/-! ### From a reading back to its words (R70 to R74, R78) -/

/-- The opcode of each mnemonic (R74). -/
def mnemonicOpcode : Mnemonic → BitVec 8
  | .INIT => 0x01
  | .SETT => 0x02
  | .SETS => 0x03
  | .DETUNE => 0x04
  | .PROC => 0x08
  | .RDSR => 0x10
  | .ISAT => 0x11

/-- The index byte a mnemonic admits in its header: a defined one for RDSR, zero for the others (R72). -/
def AdmitsIndex (m : Mnemonic) (idx : BitVec 8) : Prop := if m = .RDSR then definedIndex idx = true else idx = 0

theorem admitsIndex_rdsr {idx : BitVec 8} : AdmitsIndex .RDSR idx ↔ definedIndex idx = true := by simp [AdmitsIndex]

theorem admitsIndex_of_ne {m : Mnemonic} {idx : BitVec 8} (hm : m ≠ .RDSR) : AdmitsIndex m idx ↔ idx = 0 := by
  simp [AdmitsIndex, hm]

/-- A selected row fixes the header up to its index, and admits that index. -/
theorem header_of_selectRow {h : Word} {r : OpcodeRow} (hs : selectRow h = some r) :
    h = encodeHeader (headerIdx h) (mnemonicOpcode r.mnemonic) ∧ AdmitsIndex r.mnemonic (headerIdx h) := by
  rcases selectRow_cases hs with ⟨hm, rfl⟩ | ⟨hm, rfl⟩ | ⟨hm, rfl⟩ | ⟨hm, rfl⟩ | ⟨hm, rfl⟩ | ⟨hm, hidx, hh⟩ | ⟨hm, rfl⟩ <;>
    rw [hm]
  pick_goal 6
  · exact ⟨hh, admitsIndex_rdsr.mpr hidx⟩
  all_goals
    rw [headerIdx_encodeHeader]
    exact ⟨rfl, rfl⟩

/-- An opcode with an index its mnemonic admits is a header the map selects. -/
theorem exists_selectRow (m : Mnemonic) {idx : BitVec 8} (hidx : AdmitsIndex m idx) :
    ∃ r, selectRow (encodeHeader idx (mnemonicOpcode m)) = some r := by
  by_cases hm : m = .RDSR
  · subst hm
    exact ⟨_, selectRow_rdsr idx (admitsIndex_rdsr.mp hidx)⟩
  · obtain rfl := (admitsIndex_of_ne hm).mp hidx
    cases m with
    | INIT => exact ⟨_, selectRow_init⟩
    | SETT => exact ⟨_, selectRow_sett⟩
    | SETS => exact ⟨_, selectRow_sets⟩
    | DETUNE => exact ⟨_, selectRow_detune⟩
    | PROC => exact ⟨_, selectRow_proc⟩
    | RDSR => exact absurd rfl hm
    | ISAT => exact ⟨_, selectRow_isat⟩

/-- The map selects a row exactly for the headers made of an opcode and an index its mnemonic admits. -/
theorem selectRow_isSome_iff (h : Word) :
    (selectRow h).isSome ↔ ∃ m, h = encodeHeader (headerIdx h) (mnemonicOpcode m) ∧ AdmitsIndex m (headerIdx h) := by
  refine ⟨fun hs => ?_, fun ⟨m, hh, hidx⟩ => ?_⟩
  · obtain ⟨r, hr⟩ := Option.isSome_iff_exists.mp hs
    exact ⟨r.mnemonic, header_of_selectRow hr⟩
  · rw [hh]
    exact Option.isSome_iff_exists.mpr (exists_selectRow m hidx)

/-- What a mnemonic assembles from the operand words is encoded as its header and the words taken, and is well formed where
its index is admitted. -/
theorem encode_of_takeOperands {m : Mnemonic} {h : Word} {ws rest : List Word} {i : Instr}
    (hd : takeOperands m h ws = .command i rest) (hidx : AdmitsIndex m (headerIdx h)) :
    WellFormed i ∧ encode i ++ rest = encodeHeader (headerIdx h) (mnemonicOpcode m) :: ws := by
  unfold takeOperands at hd
  split at hd <;> cases hd
  pick_goal 6
  · exact ⟨admitsIndex_rdsr.mp hidx, rfl⟩
  all_goals
    rw [(admitsIndex_of_ne (by decide)).mp hidx]
    exact ⟨rfl, rfl⟩

/-- Settles O1: the header of a command selects its row, and the row takes the command's operand words only. -/
theorem decodeOfEncodeIsTheCommand : Obligations.DecodeOfEncodeIsTheCommand := by
  unfold Obligations.DecodeOfEncodeIsTheCommand
  exact fun i rest hi => decode_encode_append hi rest

/-- Settles O2: the selected row gives back the header, and the operands taken give back the words after it. -/
theorem decodedCommandHasTheseWords : Obligations.DecodedCommandHasTheseWords := by
  unfold Obligations.DecodedCommandHasTheseWords
  intro ws rest i hd
  cases ws with
  | nil => cases hd
  | cons h ws =>
    cases hs : selectRow h with
    | none => rw [decode_of_none ws hs] at hd; cases hd
    | some r =>
      rw [decode_of_row ws hs] at hd
      obtain ⟨hh, hidx⟩ := header_of_selectRow hs
      obtain ⟨hi, hwords⟩ := encode_of_takeOperands hd hidx
      exact ⟨hi, by rw [hwords, ← hh]⟩
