-- ==== Sys2Proof/Machine/Faults.lean ====
section
/-!
DEFINITION. The fault collector: hits and reactions (R454 to R461), block resets and shadows (R463 to R465), the
fail-over (R217 to R219), clearing (R457, R458) and the restart of the FIREBOX pair (R226).
-/
namespace Sys2Proof.Machine

/-! ### Names that an address gives (R453, R454, R464) -/

/-- Address kind of a source (R453). -/
def addrKind (n : Nat) : Nat := ((fsrc? n).map FSrc.kind).getD 0

/-- The source is a level source (R453). -/
def isLevel (n : Nat) : Bool := ((fsrc? n).map FSrc.level).getD false

/-- A lane's record. -/
def State.lane (s : State) (l : Nat) : Lane := sel s.lanes l {}

/-- Replace a lane's record. -/
def State.setLane (s : State) (l : Nat) (x : Lane) : State := { s with lanes := put s.lanes l x }

/-- A spare's record. -/
def State.spare (s : State) (k : Nat) : Spare := sel s.spares k {}

/-- Replace a spare's record. -/
def State.setSpare (s : State) (k : Nat) (x : Spare) : State := { s with spares := put s.spares k x }

/-- The primary lane whose slots a lane carries: itself, or the primary that a spare is SERVING (R454). -/
def State.primaryOf (s : State) (l : Nat) : Option Nat := if l < 32 then some l else (s.spare (l - 32)).serving

/-- First slot of a primary lane: its CAP's P4, or the parameter before a CAP was sent (R241, R243). -/
def State.firstSlot (s : State) (l : Nat) : Nat :=
  match (s.lane l).own[3]? with
  | some x => x.toNat
  | none => s.par (P.linkLaneFirstSlot l)

/-- Slots of a primary lane as 20b + s (R243). -/
def State.primarySlots (s : State) (l : Nat) : List Nat :=
  ((List.range (s.lane l).slots).map (fun j => s.firstSlot l + j)).filterMap (fun j => if j < 20 then some (20 * (l / 4) + j) else none)

/-- Slots that a named lane serves (R454). -/
def State.laneSlots (s : State) (l : Nat) : List Nat := ((s.primaryOf l).map s.primarySlots).getD []

/-- Slots a MUTE_SLOT reaction mutes (R454). -/
def State.muteSlots (s : State) (n a : Nat) : List Nat := if addrKind n = 1 then [a] else s.laneSlots a

/-- Bar a MUTE_BAR reaction names (R454). -/
def State.muteBar (s : State) (n a : Nat) : Option Nat :=
  match addrKind n with
  | 1 => some (a / 20)
  | 2 => (s.primaryOf a).map (· / 4)
  | _ => some a

/-- Slots of a bar. -/
def barSlots (b : Nat) : List Nat := (List.range 20).map (20 * b + ·)

/-- Bar named by an address when the shadow lists are judged (R464). -/
def shadowBar (n a : Nat) : Nat := if addrKind n = 1 then a / 20 else if n = F.subUncovered then a / 102400 else a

* * *

◆ Try it
Please output exactly the lines between the one holding "exact ⟨_, selectRow_proc⟩" and the one holding "(selectRow h).isSome ↔" in the records above, inclusive, and nothing more.

◆ Expected answer
    | PROC => exact ⟨_, selectRow_proc⟩
    | RDSR => exact absurd rfl hm
    | ISAT => exact ⟨_, selectRow_isat⟩

/-- The map selects a row exactly for the headers made of an opcode and an index its mnemonic admits. -/
theorem selectRow_isSome_iff (h : Word) :
    (selectRow h).isSome ↔ ∃ m, h = encodeHeader (headerIdx h) (mnemonicOpcode m) ∧ AdmitsIndex m (headerIdx h) := by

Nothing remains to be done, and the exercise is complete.